Work out how many lines in the records include the word "VecPrev", then answer with nothing but that number.

THE RECORDS:

>>>>>

@[simp] theorem State.cacheTake_kept (s : State) (d : Nat) (c : Nat) (ctx : Nat) (mv : DmaMv) (r : DmaReq) (ws : List (CWord × Bool)) :
    ((State.cacheTake s d c ctx mv r ws)).kept = s.kept := by
  simp [State.cacheTake]

@[simp] theorem State.moveData_kept (s : State) (d : Nat) (c : Nat) (ch : Nat) (i : Nat) (mv : DmaMv) (r : DmaReq) (ws : List (CWord × Bool)) (fill : Bool) :
    ((State.moveData s d c ch i mv r ws fill)).kept = s.kept := by
  simp [State.moveData]

@[simp] theorem State.moveFail_kept (s : State) (d : Nat) (c : Nat) (ch : Nat) (i : Nat) (mv : DmaMv) (r : DmaReq) (st : Nat) :
    ((State.moveFail s d c ch i mv r st)).kept = s.kept := by
  simp [State.moveFail]

@[simp] theorem State.moveDrop_kept (s : State) (d : Nat) (c : Nat) (ch : Nat) (i : Nat) (mv : DmaMv) (r : DmaReq) :
    ((State.moveDrop s d c ch i mv r)).kept = s.kept := by
  simp [State.moveDrop]

@[simp] theorem State.moveServe_kept (s : State) (d : Nat) (c : Nat) (ch : Nat) (i : Nat) (mv : DmaMv) (r : DmaReq) :
    ((State.moveServe s d c ch i mv r)).kept = s.kept := by
  unfold State.moveServe; split <;> simp

@[simp] theorem State.dmaComplete_kept (s : State) (d : Nat) (c : Nat) (ch : Nat) (index : Nat) (how : ReqEnd) :
    ((State.dmaComplete s d c ch index how)).kept = s.kept := by
  unfold State.dmaComplete; (repeat' split) <;> simp

@[simp] theorem State.chanDrop_kept (s : State) (d : Nat) (c : Nat) (ch : Nat) :
    ((State.chanDrop s d c ch)).kept = s.kept := by
  simp [State.chanDrop]

@[simp] theorem State.moveRun_kept (s : State) (d : Nat) (c : Nat) (ch : Nat) (ws : List Word) :
    ((State.moveRun s d c ch ws)).kept = s.kept := by
  simp [State.moveRun]

@[simp] theorem State.loopRun_kept (s : State) (d : Nat) (c : Nat) (ch : Nat) (ws : List Word) :
    ((State.loopRun s d c ch ws)).kept = s.kept := by
  simp [State.loopRun]; (repeat' split) <;> simp_all

@[simp] theorem State.waitRun_kept (s : State) (d : Nat) (c : Nat) (ch : Nat) (ws : List Word) :
    ((State.waitRun s d c ch ws)).kept = s.kept := by
  simp [State.waitRun]

@[simp] theorem State.signalRun_kept (s : State) (d : Nat) (c : Nat) (ch : Nat) (ws : List Word) :
    ((State.signalRun s d c ch ws)).kept = s.kept := by
  simp [State.signalRun]

@[simp] theorem State.chanEnd_kept (s : State) (d : Nat) (c : Nat) (ch : Nat) :
    ((State.chanEnd s d c ch)).kept = s.kept := by
  simp [State.chanEnd]

/-! Vector -/

@[simp] theorem State.vecShare_kept (s : State) (d : Nat) (c : Nat) (t : Nat) :
    ((State.vecShare s d c t).2).kept = s.kept := by
  simp [State.vecShare]

@[simp] theorem State.vecOccupancy_kept (s : State) (d : Nat) (c : Nat) (t : Nat) (q : Vec) (prev : Option VecPrev) :
    ((State.vecOccupancy s d c t q prev).2).kept = s.kept := by
  simp [State.vecOccupancy]

@[simp] theorem State.vecSource_kept (s : State) (d : Nat) (c : Nat) (src : Option (Nat × Nat × Nat × Nat)) :
    ((State.vecSource s d c src).2).kept = s.kept := by
  unfold State.vecSource; split <;> simp

@[simp] theorem State.vecFirst_kept (s : State) (d : Nat) (c : Nat) (q : Vec) (prev : Option VecPrev) :
    ((State.vecFirst s d c q prev).2).kept = s.kept := by
  unfold State.vecFirst; split <;> simp

@[simp] theorem State.vecRun_kept (s : State) (d : Nat) (c : Nat) (b : BlockRun) (ws : List Word) (q : Vec) :
    ((State.vecRun s d c b ws q)).kept = s.kept := by
  simp [State.vecRun]

@[simp] theorem State.seqVec_kept (s : State) (d : Nat) (c : Nat) :
    ((State.seqVec s d c)).kept = s.kept := by
  simp [State.seqVec]

/-! Engines -/

@[simp] theorem State.setEng_kept (s : State) (d : Nat) (e : Nat) (x : Eng) :
    ((State.setEng s d e x)).kept = s.kept := by
  simp [State.setEng]

@[simp] theorem State.engShow_kept (s : State) (d : Nat) (e : Nat) :
    ((State.engShow s d e)).kept = s.kept := by
  simp [State.engShow]

@[simp] theorem State.jobPush_kept (s : State) (d : Nat) (e : Nat) (w3 : Word) :
    ((State.jobPush s d e w3)).kept = s.kept := by
  simp [State.jobPush]

@[simp] theorem State.jobStart_kept (s : State) (d : Nat) (e : Nat) (j : List Word) :
    ((State.jobStart s d e j)).kept = s.kept := by
  simp [State.jobStart]

@[simp] theorem State.jobCompare_kept (s : State) (d : Nat) (e : Nat) (x3 : Nat) :
    ((State.jobCompare s d e x3)).kept = s.kept := by
  induction x3 generalizing s with
  | zero => simp [State.jobCompare]
  | succ n ih =>
    rw [State.jobCompare]; split
    · rfl
    · dsimp only; split
      · simp
      · split
        · rfl
        · simp [ih]

@[simp] theorem State.jobCycle_kept (s : State) (d : Nat) (e : Nat) :
    ((State.jobCycle s d e)).kept = s.kept := by
  simp [State.jobCycle]

@[simp] theorem State.jobDone_kept (s : State) (d : Nat) (e : Nat) (j : List Word) (st : Nat) :
    ((State.jobDone s d e j st)).kept = s.kept := by
  simp [State.jobDone]; (repeat' split) <;> simp_all

@[simp] theorem State.jobRow_kept (s : State) (d : Nat) (e : Nat) (op : Nat) (run : List Word → State → Nat × State) (hrun : ∀ a0 a1, ((run a0 a1).2).kept = a1.kept) :
    ((State.jobRow s d e op run)).kept = s.kept := by
  simp [State.jobRow]; (repeat' split) <;> simp_all

@[simp] theorem State.jobRefuse_kept (s : State) (d : Nat) (j : List Word) (st : Nat) (a : Nat) :
    ((State.jobRefuse s d j st a)).kept = s.kept := by
  simp [State.jobRefuse]

@[simp] theorem State.jobRead_kept (s : State) (d : Nat) (j : List Word) (a : Nat) (n : Nat) :
    ((State.jobRead s d j a n).2.2).kept = s.kept := by
  simp [State.jobRead]

@[simp] theorem State.jobWrite_kept (s : State) (d : Nat) (j : List Word) (a : Nat) (bs : List Byte) :
    ((State.jobWrite s d j a bs).2).kept = s.kept := by
  simp [State.jobWrite]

<<<<<

PROBLEM SOLUTION:
2